How Watchmakers Are Dealing With Soaring Gold Prices

Soaring gold prices — now topping $4,600 per ounce — are squeezing Swiss watchmakers already grappling with tariffs and soft demand as consumers increasingly hold back on major luxury purchases. Brands are left with two options: raise prices and pass on costs, or absorb the impact through thinner margins. Breitling is choosing the latter, according to CEO Georges Kern. “You just have to deal with it — it’s like with the tariffs: you cannot transfer the price onto the consumer,” he said, echoing Richemont chairman Johann Rupert’s long-standing caution against excessive price hikes. Still, heavyweights including Rolex, Patek Philippe and Omega have pushed through increases, while independents like H. Moser & Cie. are delaying gold purchases and drawing on inventory bought more than two years ago.

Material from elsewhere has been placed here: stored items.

-- ==== Sys2Proof/Tests/Slice0.lean ====
section
/-! SUPPORT. The model's own tests: ill-formed commands refused, the worked frame of chapter 14, single steps with results worked out from the spec, and for
every statement a state and operands that meet its hypotheses, clause by clause. -/

namespace Sys2Proof
open Sys2Proof.Machine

Some retailers remain unfazed: “If people really want a gold watch, they know this is the price,” said Brian Duffy, CEO of Watches of Switzerland, adding that “the threat from tariffs was greater — gold is easier to explain because people see it as further evidence of value appreciation.” But Kern warns that only a handful of brands have the pricing power to sustain higher prices, noting that “you need brand image to support that price.” As a result, techniques like “l’or allégé,” or lightened gold, and alternative materials inspired by Richard Mille’s ultra-light watches in titanium, ceramic and carbon-gold blends are gaining attention — though for most brands, such a move may risk clashing with traditional luxury values.